An important legislation that she co-authored with Senator Raul Roco was Republic Act No. 7192 or the Women in Development and Nation-Building Act of 1992. The Act outlawed discrimination against women, opened the doors of the Philippine Military Academy to women, and mandated that a substantial portion of government funds at all levels be used for programs that would benefit and develop women's capabilities. She also sponsored Republic Act No. 6949, the law declaring March 8 of every year as National Women's Day in the Philippines. Rasul was also the chairperson of such important Senate committees as Civil Service and Government Recognition, and Women and Family Relations.

Rasul was recognized by the Senate and the Women and Gender Institute of Miriam College for her dedication to her legislative duties and for her tireless effort to pursue gender equality, improve Philippine society, and promote and uphold democracy. She was also designated as Honorary Ambassador of UNESCO during the International Literacy Year in 1990.
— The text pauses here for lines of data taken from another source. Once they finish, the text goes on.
/-- The chief may erase or revoke the root of a granted subtree (R340). -/
def chiefMayErase (s : State) (n : Nat) : Bool := (rooted s).any (fun q => keyRoot s q == n)

/-- The live slots of the subtree of a partition's granted root. -/
def subtreeCount (s : State) (p : Nat) : Nat :=
  (slotsWhere (fun n => (slot s n).live && under s (keyRoot s p) n)).length

/-- KEY_QUOTA of a granted root (R341). -/
def keyQuota (s : State) (root : Nat) : Nat := Tbl.get s.kc.quota 32 root

/-- The lowest EMPTY general slot (R342). -/
def freeSlot (s : State) : Option Nat :=
  ((List.range 240).map (· + 16)).find? (fun n => !(slot s n).live)

/-! ### Uses (R346) -/

/-- What taking one use answers. -/
inductive Use where
  | ok (s : State)
  | refused (status : Nat)
  | wait (s : State)
deriving DecidableEq, Repr

/-- The unlimited value of USES. -/
def unlimited : Nat := 0xFFFFFFFF

/-- One use of a slot taken, at which its shares are re-randomised (R338). USES never falls below the committed floor; a use that would
waits for a new reservation of 1,024, which is audited (R346, R381). -/
def takeUse (n : Nat) (s : State) : Use :=
  let v := slot s n
  if v.uses = unlimited then .ok (remaskSlot n s)
  else if v.uses = 0 then .refused stKeyExhausted
  else
    let c := rctr s (rcUses n)
    let due := v.uses ≤ c.bound + 256 + 1 ∧ !c.pending ∧ 0 < c.bound ∧ queueRoom s
    let s1 := if due then recorded (autoAudit 0x14 3 0 n (c.bound - 1024)) false (reserve (rcUses n) (c.bound - 1024)) s else s
    if c.bound < v.uses then .ok (remaskSlot n (setSlot n { v with uses := v.uses - 1 } s1))
    else if !(roomFor s.ps 1 8) ∧ !c.pending then .refused stStoreFault
    else match (if due then mayRecord s false else .ok) with
      | .refused st => .refused st
      | _ => .wait s1

/-- The shares of every slot re-randomised, as each boot does (R338). -/
def remaskAll (s : State) : State := (s.kc.slots.map (·.1)).foldl (fun s n => remaskSlot n s) s

/-- A use refused is counted against the partition (Table 12.14), and a reservation that the log or the wear bucket refused (R377, R388). -/
def countUse (p st : Nat) (s : State) : State :=
  if st = stKeyExhausted ∨ st = stKeyUsage ∨ st = stKeyEmpty then bump (kcCtr 5 32) p s
  else if st = stAuditFull ∨ st = stBusy then countRefused st s else s

/-- A command whose use of a slot is refused. -/
def refuseUse (p st : Nat) : Verdict :=
  if st = stNotGranted then .refuse st else .act false { status := st } (countUse p st)

/-! ### Invalidation (Table 12.5) -/

/-- EV_KC_SLOT_INVALIDATED to partition 0 and to the slot's owner. -/
def raiseInvalidated (n owner gen : Nat) (revoke : Bool) (s : State) : State :=
  raiseTo (if owner < 8 then chiefAnd owner else [0])
    { code := 0x0A03, subject := n, arg := b2n revoke + at_ (gen % 256) 8, origin := 0x14 } s

/-- One slot set EMPTY, with its copies and SAs handled and its shares overwritten, those in the key store too (Table 12.5, steps 3 to 5). -/
def emptySlot (revoke : Bool) (s : State) (n : Nat) : State :=
  let v := slot s n
  if !v.live then s
  else
    let s := setSlot n { gen := v.gen + 1, owner := 8 } s
    let s := { s with ps := { s.ps with regions := modAt s.ps.regions 0 {} (fun r => { r with recs := Tbl.del r.recs n }) } }
    slotChanged n revoke (bump (if revoke then kcCtr 4 32 else kcCtr 3 32) v.owner s)

/-- One slot invalidated, and its event (Table 12.5, steps 3 to 6). -/
def dropSlot (revoke : Bool) (s : State) (n : Nat) : State :=
  let v := slot s n
  if v.live then raiseInvalidated n v.owner (v.gen + 1) revoke (emptySlot revoke s n) else s

/-- What an intent record says of the slots that it invalidates: the class, and each slot with its new generation (Table 12.5, step 2). -/
def slotIntent (s : State) (l : List Nat) (revoke : Bool) : List Nat := b2n revoke :: l.flatMap (fun n => [n, (slot s n).gen + 1])

/-- The journaled invalidation record. -/
def invalidationRec (s : State) (l : List Nat) (revoke : Bool) : QRec := { region := 0, kind := 1, id := 0x10000, payload := slotIntent s l revoke }

/-- An invalidation of a list of slots: journaled, then applied (R351). -/
def invalidate (l : List Nat) (revoke : Bool) (s : State) : State :=
  if l.isEmpty then s else l.foldl (dropSlot revoke) (commitRec (invalidationRec s l revoke) s)

/-- Slots that erase at a reset, at entry to PARKED and at loss of VIN_AON (R347). -/
def sessionSlots (s : State) : List Nat := slotsWhere (fun n => (slot s n).live && (slot s n).expire)

/-- The session keys erased without a request (R347): as an erase. -/
def expireKeys (s : State) : State := (sessionSlots s).foldl (dropSlot false) s

/-- The partition subtrees of R356: every descendant of OWNER_ROOT except slot 3. -/
def partitionSlots (s : State) : List Nat := slotsWhere (fun n => n != 3 && descends s 2 n)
==Personal life and death==
Santanina Rasul was married to former Philippine Ambassador to Saudi Arabia Abraham A. Rasul (1922–2002), a Tausūg. They had six children. Rasul played the gambang.

Rasul died on November 28, 2024, at the age of 94. In a letter sent by Philippine president Bongbong Marcos to Rasul's family in December 2024, he expressed his condolences and praised Rasul for her contribution as a "trailblazer for equality and empowerment".